**Exercise instructions:** In the data below, which lines hold "SubSt"? Copy every one.

**Supplied records:**
-- ==== Sys2Proof/Machine/Regs.lean ====
section
/-!
DEFINITION. Where each register field lies (BAR4 or BAR2 offset, bits), its access code (R18), its reset value and
its legal encodings (R19), from the register tables of spec/ and the built-in defaults of R576.
-/
namespace Sys2Proof.Machine

/-- The severity that the source tables state, by index 16 × block code + sub-unit and FCLASS (R444, R576): none where
the source never sends that FCLASS. Tables R81, R139, R142, R176, R198, R231, R266, R312, R334, R358, R380, R422, R438,
R459, R482, R507, R518, R533, R558. HPT sub-unit 7 is Note for a head and Corrected for lane 7 of a PHY; the table has
one entry for both and this model takes the head's (PRESUMED, log 12). -/
def sevRow : Nat → Option Nat × Option Nat × Option Nat
  | 16 => (some 1, none, none)
  | 17 => (some 1, some 2, none)
  | 18 => (some 1, some 2, none)
  | 19 => (some 1, none, none)
  | 20 => (some 1, none, none)
  | 21 => (some 1, some 2, none)
  | 22 => (some 1, some 2, none)
  | 23 => (some 0, none, none)
  | 24 => (some 1, none, none)
  | 25 => (some 1, none, none)
  | 26 => (some 1, none, none)
  | 27 => (some 1, none, none)
  | 28 => (some 1, none, none)
  | 29 => (some 1, none, none)
  | 30 => (some 1, none, none)
  | 31 => (some 1, none, none)
  | 32 => (some 1, none, none)
  | 33 => (some 1, none, none)
  | 34 => (none, some 2, none)
  | 35 => (none, some 2, none)
  | 36 => (none, some 2, none)
  | 37 => (none, some 2, none)
  | 38 => (some 1, none, none)
  | 39 => (none, some 2, none)
  | 40 => (none, some 2, none)
  | 48 => (none, none, some 3)
  | 49 => (some 1, some 2, none)
  | 50 => (some 1, none, none)
  | 51 => (some 1, none, none)
  | 52 => (some 1, none, none)
  | 53 => (none, some 2, none)
  | 54 => (none, none, some 3)
  | 56 => (none, some 2, none)
  | 57 => (some 1, none, none)
  | 58 => (none, some 2, none)
  | 59 => (some 0, none, none)
  | 60 => (none, some 2, none)
  | 61 => (none, some 2, none)
  | 62 => (some 0, none, none)
  | 64 => (none, some 2, none)
  | 65 => (none, some 2, none)
  | 66 => (none, some 2, none)
  | 67 => (none, some 2, none)
  | 68 => (none, some 2, none)
  | 69 => (none, some 2, none)
  | 70 => (none, some 2, none)
  | 71 => (some 1, none, none)
  | 72 => (some 0, none, none)
  | 73 => (none, some 2, none)
  | 74 => (none, some 2, none)
  | 80 => (some 1, some 2, none)
  | 81 => (some 1, none, none)
  | 82 => (some 1, none, none)
  | 83 => (some 1, some 2, none)
  | 84 => (some 1, none, none)
  | 85 => (some 1, none, none)
  | 86 => (some 1, some 2, none)
  | 87 => (some 0, none, none)
  | 96 => (none, none, some 3)
  | 97 => (none, some 2, none)
  | 98 => (some 1, none, none)
  | 99 => (none, some 2, none)
  | 100 => (none, some 2, none)
  | 101 => (some 1, none, none)
  | 102 => (some 1, none, none)
  | 103 => (none, some 2, none)
  | 104 => (some 0, some 2, none)
  | 105 => (none, some 2, none)
  | 112 => (some 1, none, none)
  | 113 => (some 1, none, none)
  | 114 => (some 1, none, none)
  | 115 => (some 1, none, none)
  | 116 => (some 1, none, none)
  | 128 => (none, none, some 3)
  | 129 => (some 1, none, none)
  | 130 => (some 1, none, none)
  | 131 => (none, some 2, none)
  | 132 => (some 0, none, none)
  | 133 => (some 1, some 2, none)
  | 134 => (some 0, none, none)
  | 144 => (some 0, none, none)
  | 145 => (none, some 2, none)
  | 146 => (some 1, none, none)
  | 147 => (none, some 2, none)
  | 160 => (none, some 2, none)
  | 161 => (none, some 2, none)
  | 163 => (none, some 2, none)
  | 164 => (none, none, some 3)
  | 176 => (none, some 2, some 3)
  | 177 => (some 1, some 2, none)
  | 178 => (some 1, some 2, none)
  | 179 => (none, some 2, none)
  | 180 => (none, some 2, none)
  | 181 => (none, some 2, none)
  | 182 => (none, some 2, none)
  | 183 => (some 0, none, none)
  | 192 => (none, some 2, some 3)
  | 193 => (none, none, some 3)
  | 194 => (some 1, some 2, some 3)
  | 195 => (none, some 2, some 3)
  | 196 => (none, none, some 3)
  | 197 => (none, none, some 3)
  | 198 => (none, none, some 3)
  | 199 => (none, none, some 3)
  | 208 => (some 0, none, none)
  | 209 => (some 0, none, none)
  | 210 => (none, none, some 3)
  | 211 => (none, some 2, none)
  | 212 => (some 1, none, none)
  | 224 => (some 1, none, none)
  | 232 => (some 1, none, none)
  | 233 => (none, some 2, none)
  | 234 => (some 0, none, none)
  | 240 => (none, some 2, some 3)
  | 241 => (some 1, some 2, none)
  | 242 => (some 1, none, none)
  | 256 => (some 0, none, none)
  | 257 => (none, some 2, none)
  | 258 => (none, some 2, none)
  | 259 => (some 0, none, none)
  | 260 => (none, some 2, none)
  | 261 => (some 0, none, none)
  | 272 => (some 0, none, none)
  | 273 => (some 0, none, none)
  | 274 => (some 1, none, none)
  | 275 => (some 1, none, none)
  | 288 => (some 1, none, none)
  | 289 => (some 1, none, none)
  | 290 => (none, some 2, none)
  | 291 => (none, some 2, none)
  | 292 => (none, some 2, none)
  | 293 => (none, some 2, none)
  | 294 => (some 0, none, none)
  | 296 => (none, some 2, some 3)
  | 297 => (some 0, none, none)
  | 304 => (some 1, none, none)
  | 305 => (some 1, none, none)
  | _ => (none, none, none)
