-- ==== Sys2Proof/Machine/Tollgate.lean ====
section
/-!
DEFINITION. The tollgate (14_tollgate.md): the factor F and the frame slots, the `tlg` commands and FRAME_BOUNDARY.
Bandwidths are in units of 0.25 GB/s.
-/
namespace Sys2Proof.Machine
open Sys2Proof

/-- A channel is counted (R432). -/
def State.counted (s : State) (c : Nat) : Bool := decide (s.get .MEM_CH_STS_STATE c = 2)

/-- (2,048 − RSV) × rate: the channel bandwidth BW_c of R429 is this over 64,000, in 0.25 GB/s. -/
def bwNum (rsv rate : Nat) : Nat := (2048 - rsv) * rate

/-- Bandwidth of a channel at its current point (R429). -/
def State.chBw (s : State) (c : Nat) : Nat :=
  bwNum (if s.isSet .MEM_CH_STS_HOT c then s.get .TLG_CH_STS_RSV_HOT c else s.get .TLG_CH_STS_RSV_NORM c)
    (rateOf (s.get .MEM_CH_STS_RATE c))

/-- The highest rate among a channel's trained points. -/
def State.topRate (s : State) (c : Nat) : Nat :=
  (List.range 4).foldl (fun a p => if s.isSet .MEM_FP_TRAINED c p then max a (rateOf (s.get .MEM_FP_RATE c p)) else a) 0

/-- Bandwidth of a channel at its highest trained point, not HOT (R432). -/
def State.chBwNom (s : State) (c : Nat) : Nat := bwNum (s.get .TLG_CH_STS_RSV_NORM c) (s.topRate c)

/-- The least of a list of bandwidths; 0 of none. -/
def least : List Nat → Nat
  | [] => 0
  | [x] => x
  | x :: xs => min x (least xs)

/-- The channels a test accepts. -/
def channels (p : Nat → Bool) : List Nat := (List.range 16).filter p

/-- N of R432. -/
def State.nCounted (s : State) : Nat := (channels s.counted).length

/-- DELIV × 6,400,000: N × min BW_c × (100 − EVAC while an evacuation runs). -/
def State.delivNum (s : State) : Nat :=
  s.nCounted * least ((channels s.counted).map s.chBw) * (if s.evacuating then 100 - s.get .XLT_BUDGET_EVAC else 100)

/-- DELIV_NOM × 64,000 (R432). -/
def State.delivNomNum (s : State) : Nat :=
  (channels s.inService).length * least ((channels s.inService).map s.chBwNom)

/-- Σ B_k (R433). -/
def State.sumB (s : State) : Nat := (List.range 16).foldl (fun a k => a + s.get .TLG_GUAR_BW k) 0

/-- F of R434. -/
def State.factor (s : State) : Nat :=
  if s.sumB = 0 then 1024
  else min 1024 (1024 * s.get .TLG_CFG_CAP * s.delivNum / (100 * 6400000 * s.sumB))

/-- EFF of every class follows F (R434): B_k × F ÷ 1,024, rounded down. -/
def State.setEff (s : State) (f : Nat) : Nat → State
  | 0 => s
  | k + 1 => (s.put .TLG_GUAR_EFF (s.get .TLG_GUAR_BW k * f / 1024) k).setEff f k

/-- The tollgate's view of each channel (`TLG_CH_STS`). -/
def State.setChTlg (s : State) : Nat → State
  | 0 => s
  | c + 1 =>
    (((s.put .TLG_CH_STS_COUNTED (b2n (s.counted c)) c).put .TLG_CH_STS_BW (s.chBw c / 64000) c).put .TLG_CH_STS_FRAME_NS
      (16384000 / rateOf (s.get .MEM_CH_STS_RATE c)) c).setChTlg c

/-- Recompute N, DELIV, F and EFF after an event of R434; a crossing of 1,024 raises TLG_DERATED or TLG_RESTORED, each a
Note and a notification. -/
def State.retoll (s : State) : State :=
  let f := s.factor
  let old := s.get .TLG_STS_F
  let s := s.setChTlg 16
  let s := (((s.put .TLG_STS_N s.nCounted).put .TLG_STS_N_NOM (channels s.inService).length).put .TLG_STS_DELIV
    (s.delivNum / 6400000)).put .TLG_STS_DELIV_NOM (s.delivNomNum / 64000)
  let s := (s.put .TLG_STS_EVAC (b2n s.evacuating)).put .TLG_STS_F f
  let s := (s.put .TLG_STS_DERATED (b2n (decide (f < 1024)))).setEff f 16
  if f < 1024 ∧ old = 1024 then (s.bump .TLG_STS_DERATES 0x1FFF).reportNotify (msg1 bTlg 0 0) 2 f 0
  else if f = 1024 ∧ old < 1024 then s.reportNotify (msg1 bTlg 0 1) 2 f 0
  else s

/-- Nothing waits at a channel's controller any more, and no row is open. -/
def State.clearQueues (s : State) (c : Nat) : State :=
  let clear := fun (b : SubSt) => { b with q := [], med := [], draining := false }
  let ch := s.chan c
  s.setChan c { ch with subA := clear ch.subA, subB := clear ch.subB, rows := [], bus := [] }

/-- Set a channel's STATE, and recompute the factor (R434). A channel out of service has no command waiting. -/
def State.setChState (s : State) (c st : Nat) : State :=
  let s := if st = 0 ∨ st = 1 ∨ 6 ≤ st then s.clearQueues c else s
  (s.put .MEM_CH_STS_STATE st c).retoll

/-- s(k, c) of R435, rounded up. -/
def State.slotsOf (s : State) (k c : Nat) : Nat :=
  let d := 1024 * rateOf (s.get .MEM_CH_STS_RATE c) * s.nCounted
  if d = 0 then 0 else (s.get .TLG_GUAR_BW k * s.get .TLG_STS_F * 64000 + d - 1) / d

/-- Eight bytes per class from a register with a class index. -/
def State.perClass (s : State) (r : Reg) (i : Nat) (classFirst : Bool) : Output :=
  (List.range 16).map (fun k => (8 * k, 8, if classFirst then s.word r k else s.word r i k))

/-- TLG_QUERY (R436, R437). -/
def execTlgQuery (q : Req) (s : State) : Res :=
  let kind := par q 0x10 1
  let ix := par q 0x11 1
  serve { op := 0x0C00, priv := 0, mctp := true, output := true, fields := [fld 0x10 2] } q
    (firstBad [(0x10, decide (kind ≤ 3)),
      (0x11, decide (kind > 3 ∨ ix < (match kind with | 0 => 1 | 1 => 8 | _ => 16)))]) (fun s =>
      match kind with
      | 0 => okOut s (s.word .TLG_STS_F) 128 (s.perClass .TLG_GUAR_BW 0 true)
      | 1 => okOut s (s.word .TLG_STS_F) 128 (s.perClass .TLG_HQ_QUOTA ix false)
      | 2 => okOut s (s.word .TLG_STS_F) 128 (s.perClass .TLG_SQ_QUOTA ix false)
      | _ => okOut s (s.word .TLG_STS_F) 136 (s.perClass .TLG_CH_SLOT_SLOTS ix false ++ [(0x80, 8, s.word .TLG_CH_STS_BW ix)])) s

/-- Set a quota at every point of a mask (R427). -/
def State.setQuota (s : State) (r : Reg) (mask cls quota : Nat) : Nat → State
  | 0 => s
  | n + 1 => (if bit mask n then s.put r quota n cls else s).setQuota r mask cls quota n

/-- TLG_SET_QUOTA (R427, R436, R437): nothing already admitted is cancelled. -/
def execTlgSetQuota (q : Req) (s : State) : Res :=
  let point := par q 0x10 1
  serve { op := 0x0C01, priv := 2, fields := [fld 0x10 1, fld 0x12 2, fld 0x14 1, fld 0x16 2] } q
    (firstBad [(0x10, decide (point ≤ 1)),
      (0x12, decide (par q 0x12 2 ≠ 0 ∧ (point ≠ 0 ∨ par q 0x12 2 < 256))), (0x14, decide (par q 0x14 1 < 16)),
      (0x16, decide (par q 0x16 2 ≤ 1023))]) (fun s =>
      ok (if point = 0 then s.setQuota .TLG_HQ_QUOTA (par q 0x12 2) (par q 0x14 1) (par q 0x16 2) 8
        else s.setQuota .TLG_SQ_QUOTA (par q 0x12 2) (par q 0x14 1) (par q 0x16 2) 16)) s

/-- The excess of Σ B_k over CAP × DELIV_NOM, in 0.25 GB/s, rounded up (R433, R437); 0 while R433 holds. -/
def excess (sum cap delivNomNum : Nat) : Nat :=
  let lim := cap * delivNomNum
  let need := sum * 6400000
  if need ≤ lim then 0 else (need - lim + 6399999) / 6400000

/-- TLG_SET_GUARANTEE (R433, R436, R437). Lowering a guarantee is always admitted. -/
def execTlgSetGuarantee (q : Req) (s : State) : Res :=
  let k := par q 0x10 1
  let b := par q 0x12 2
  serve { op := 0x0C02, priv := 2, fields := [fld 0x10 1, fld 0x12 2] } q
    (firstBad [(0x10, decide (1 ≤ k ∧ k ≤ 15))]) (fun s =>
      let s' := s.put .TLG_GUAR_BW b k
      let x := excess s'.sumB (s.get .TLG_CFG_CAP) s.delivNomNum
      if s.get .TLG_GUAR_BW k < b ∧ x ≠ 0 then refuse s stOvercommit x
      else ok s'.retoll s'.sumB) s

/-- TLG_SET_CAP (R434, R436, R437). -/
def execTlgSetCap (q : Req) (s : State) : Res :=
  let cap := par q 0x10 1
  serve { op := 0x0C03, priv := 2, fields := [fld 0x10 1] } q (firstBad [(0x10, decide (50 ≤ cap ∧ cap ≤ 90))]) (fun s =>
    let x := excess s.sumB cap s.delivNomNum
    if x ≠ 0 then refuse s stOvercommit x else ok (s.put .TLG_CFG_CAP cap).retoll) s

/-- The new slot counts of a frame (R435), and the guaranteed slots each class used in the frame that ended. -/
def State.setSlots (s : State) (c : Nat) (used : Nat → Nat) : Nat → State
  | 0 => s
  | k + 1 =>
    let s := s.put .TLG_CH_SLOT_USED (used k % 2048) c k
    (if s.counted c then s.put .TLG_CH_SLOT_SLOTS (s.slotsOf k c) c k else s).setSlots c used k

/-- FRAME_BOUNDARY (R430, R435): a channel's frame ends on both subchannels, and its unused slots lapse. An uncounted channel keeps its last slots. -/
def execFrameBoundary (c : Fin 16) (s : State) : Res :=
  let ch := s.chan c.val
  let start := fun (b : SubSt) => { b with at' := 0, used := [] }
  .next ((s.setChan c.val { ch with subA := start ch.subA, subB := start ch.subB, scrubbed := false, noTable := false }).setSlots c.val
    (fun k => tgetD 0 k ch.subA.used + tgetD 0 k ch.subB.used) 16)

end Sys2Proof.Machine
end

**Your solution:**
  let clear := fun (b : SubSt) => { b with q := [], med := [], draining := false }
  let start := fun (b : SubSt) => { b with at' := 0, used := [] }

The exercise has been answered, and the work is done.